Exactly one month ago today I was in Seattle sitting at Letha's dining room table enjoying the company of six of the most beautiful, not to mention super sexy, women in the world.  For the first time I was seeing the faces of some of the women in this blogging community that I've come to know and love.  And I have been recovering ever since...

It's hard to describe the impact that weekend had on me mainly because it still hasn't completely registered in my brain.  Everyday I see the effects that their presence left on my life.  Over the past few weeks I have felt very raw, very tender, very vulnerable.  But there have been other feelings brewing just below the surface of those.  I have also felt very alive, very full, and very connected to myself.  I have seen a difference in my life.  I have seen a difference in the way I see myself.  Returning from a weekend long love fest left me wanting more.  And so I've been taking time to give that kind of love to myself.  I have felt a new confidence.  I have witnessed the unfolding of a growing belief in myself.  I have experienced a shift in perspective.  I was already building the foundation, and had been for some time, but the weekend I shared with these blogging sweeties helped gently push me to a new level.  I wish I could adequately explain the difference I see in myself but it's so much more a feeling than anything tangible.

One of the things we wanted to talk about during our time together was our creative dreams and how we can support each other as we strive towards them.  I'll admit I was a bit intimidated by this topic.  Creative dreams?  What creative dreams?  All the girls seemed to have a dream brewing except me.  We never formally had the opportunity to share our vision with each other but that doesn't mean it didn't have an impact on me.  Just listening to each one of them, their excitement, their hope, their openness, was enough to influence me to search out my own dreams.  It's as if I absorbed by osmosis the desire for a creative vision just by being with them.  And so once I got home I seriously began to consider my creative dreams.  I have them.  I've always had them but more often than not I'm afraid to admit them, even to myself, especially to myself. 

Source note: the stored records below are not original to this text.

-- ==== Sys2Proof/Machine/Operands.lean ====
section
/-! DEFINITION. Operand forms: zero-extended immediates (R73), the one addressing mode (R146), the key index (R166), the
glyph address (R142), the decimal digits of a byte (R143). -/

namespace Sys2Proof.Machine

open Sys2Proof.Config

/-- `zext_16` (R10, R73). -/
def zext16 {n : Nat} (b : BitVec n) : Word := b.setWidth 16

/-- The effective base address: `I` as a natural number, unreduced (R146). -/
def State.base (s : State) : Nat := s.i.toNat

/-- The key a register value names, or none when it is above 15 and KeyIndexError is raised (R166). -/
def keyIndex (b : Byte) : Option (BitVec 4) := if b.toNat ≤ 15 then some (b.setWidth 4) else none

/-- `FONT_BASE + 5 * Vx`, the whole of Vx, no masking (R142). -/
def glyphAddress (b : Byte) : Word := BitVec.ofNat 16 (fontBase + 5 * b.toNat)

/-- `(I + Vx) mod 2^16` (R141). -/
def indexSum (i : Word) (b : Byte) : Word := BitVec.ofNat 16 (i.toNat + b.toNat)

/-- `(nnn + V0) mod 2^16` (R108). -/
def offsetTarget (nnn : Addr12) (b : Byte) : Word := BitVec.ofNat 16 (nnn.toNat + b.toNat)

/-- Hundreds, tens, ones (R143). -/
def decimalDigits (b : Byte) : List Byte :=
  [BitVec.ofNat 8 (b.toNat / 100), BitVec.ofNat 8 (b.toNat / 10 % 10), BitVec.ofNat 8 (b.toNat % 10)]

end Sys2Proof.Machine
end

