/-- Every cycle is a transition, and every instruction executes from every state: nothing stops (R75, R90). That
a fatal condition is a next state is the model's reading of D16 and D27 (notes/assumptions/9.md). -/
def Obligations.EveryCycleAnswers : Prop :=
  (∀ (i : Instr) (s : State), ∃ t, exec i s = .next t) ∧ ∀ s : State, ∃ t, step s = .next t

/-! ### Control flow -/

/-- `0nnn`: only pc has moved, which the fetch did (R100). -/
def Obligations.SysDoesNothing : Prop :=
  ∀ (nnn : Addr12) (s : State), nnn ≠ 0x0E0#12 → nnn ≠ 0x0EE#12 →
    decodeWord (0x0#4 ++ nnn) = .ok (.sys nnn) ∧ exec (.sys nnn) s = .next s

/-- `2nnn`: push the post-increment pc and jump; the 17th nested call is StackOverflow and changes nothing else (R103).
That StackOverflow is a next state, halted and with a code, is the model's reading of the spec's decision D16
(notes/assumptions/9.md). -/
def Obligations.CallPushesReturnAddress : Prop :=
  ∀ (nnn : Addr12) (s : State), decodeWord (0x2#4 ++ nnn) = .ok (.call nnn) ∧
    (∀ h : s.sp.val < 16, ∃ t, exec (.call nnn) s = .next t ∧
      t.pc.toNat = nnn.toNat ∧ t.sp.val = s.sp.val + 1 ∧ t.stack[s.sp.val]'h = s.pc ∧
      (∀ k (hk : k < 16), k ≠ s.sp.val → t.stack[k]'hk = s.stack[k]'hk) ∧
      Frame { pc := true, stack := true } s t) ∧
    (s.sp.val = 16 → ∃ t, exec (.call nnn) s = .next t ∧ Raised .stackOverflow s t)

/-- `00EE`: pop pc; on an empty stack StackUnderflow, which changes nothing else (R101, R188). That the popped slot keeps
its bits is the model's choice among those D23 admits (notes/assumptions/8.md); that StackUnderflow is a next state,
halted and with a code, is its reading of the spec's decision D16 (notes/assumptions/9.md). -/
def Obligations.RetPopsReturnAddress : Prop :=
  decodeWord 0x00EE#16 = .ok .ret ∧ ∀ s : State,
    (∀ h : 0 < s.sp.val, ∃ t, exec .ret s = .next t ∧ t.sp.val + 1 = s.sp.val ∧
      t.pc = s.stack[s.sp.val - 1]'(Nat.lt_of_lt_of_le (Nat.sub_lt h Nat.one_pos) (Nat.lt_succ_iff.mp s.sp.isLt)) ∧
      t.stack = s.stack ∧ Frame { pc := true, stack := true } s t) ∧
    (s.sp.val = 0 → ∃ t, exec .ret s = .next t ∧ Raised .stackUnderflow s t)

/-- A return undoes a call: pc is the address after the call and sp what it was (R101, R103, R110). -/
def Obligations.ReturnUndoesCall : Prop :=
  ∀ (nnn : Addr12) (s : State), s.sp.val < 16 →
    ∃ t u, exec (.call nnn) s = .next t ∧ exec .ret t = .next u ∧ u = { s with stack := u.stack } ∧
      ∀ k (hk : k < 16), k < s.sp.val → u.stack[k]'hk = s.stack[k]'hk

/-- As many nested calls as the stack has room for succeed, sixteen from an empty one, and the next is StackOverflow,
which pushes nothing and does not jump (R187). That StackOverflow is a next state, halted and with a code, is the model's
reading of the spec's decision D16 (notes/assumptions/9.md). -/
def Obligations.CallsSucceedUntilStackFull : Prop :=
  ∀ (targets : List Addr12) (s : State), s.halted = false → s.sp.val + targets.length ≤ 16 →
    ∃ t, execSeq (targets.map .call) s = .next t ∧ t.halted = false ∧ t.sp.val = s.sp.val + targets.length ∧
      (s.sp.val + targets.length = 16 → ∀ nnn : Addr12, ∃ u, exec (.call nnn) t = .next u ∧ Raised .stackOverflow t u)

While I was on the quest to unearth my creative dreams other things begin to support my search.  Without my knowing it the universe was sending me little messages of encouragement.  There was Marilyn who suggested I make myself some business cards as a tangible way to put my dream out into the universe.  The business cards would only be for my eyes but that's enough.  Seeing my name and 'title' (photographer, poet, writer, artist) in print has the power to open both the heart and mind, serving as a form of creative visualization.  There was Susan who complimented my photography and when I pushed her compliment away offered very wise advice:  you have to see it to believe it.  And since then I have been making a conscious effort to see it...and what a difference it's making.  There was Sam, the first person to tell me she'd pay good money for one of my prints (and you're getting one for Christmas dear one so if you have a favorite let me know.)  There was my sister who offered me my first paid photo gig.  There was my friend Irma who wants me to photograph her family.  I almost hate to even list names and links because I'm sure to forget someone and hurt someone's feelings.  There have been so many of you offer words of encouragement.  If you were any of the 46 people to leave a comment on my Woo-Hoo post then you had a hand in encouraging me in the direction of my creative dreams.

My weekend in Seattle coupled with all these affirming events that happened when I returned built up inside until I knew it was time to get serious.  And that's exactly what I've been doing the past few weeks.  One evening T and I sat up until 2:00 am talking and brainstorming and dreaming about what direction I'd like to take...and that's just scratching the surface.  As a result of our conversation, and Seattle, and the events that followed, and all of your loving encouragement, I took my first big step.  I purchased a domain name.  I can now build a website where I can watch my creative dreams unfold, a place where I can combine my photography, my writing, and whatever else wants to be born in me.  My vision is growing every day and my goal is to have my site ready to launch by my birthday which is May 17.  Happy Birthday to me!

It's with much excitement that I introduce you to the beginnings of Tangled Wings.  Why the name Tangled Wings?  Because it resonates with where I am in my life right now.  I am a woman who has felt like essential parts of herself have been tied up...for to long.  I am a woman who knows she holds back.  And I am a woman whose wings are tangled--in the past, in fear, in thoughts and beliefs that no longer serve me.  But I am also a woman who is learning to untangle her wings in order that she may begin to learn the nature and essence of flying.    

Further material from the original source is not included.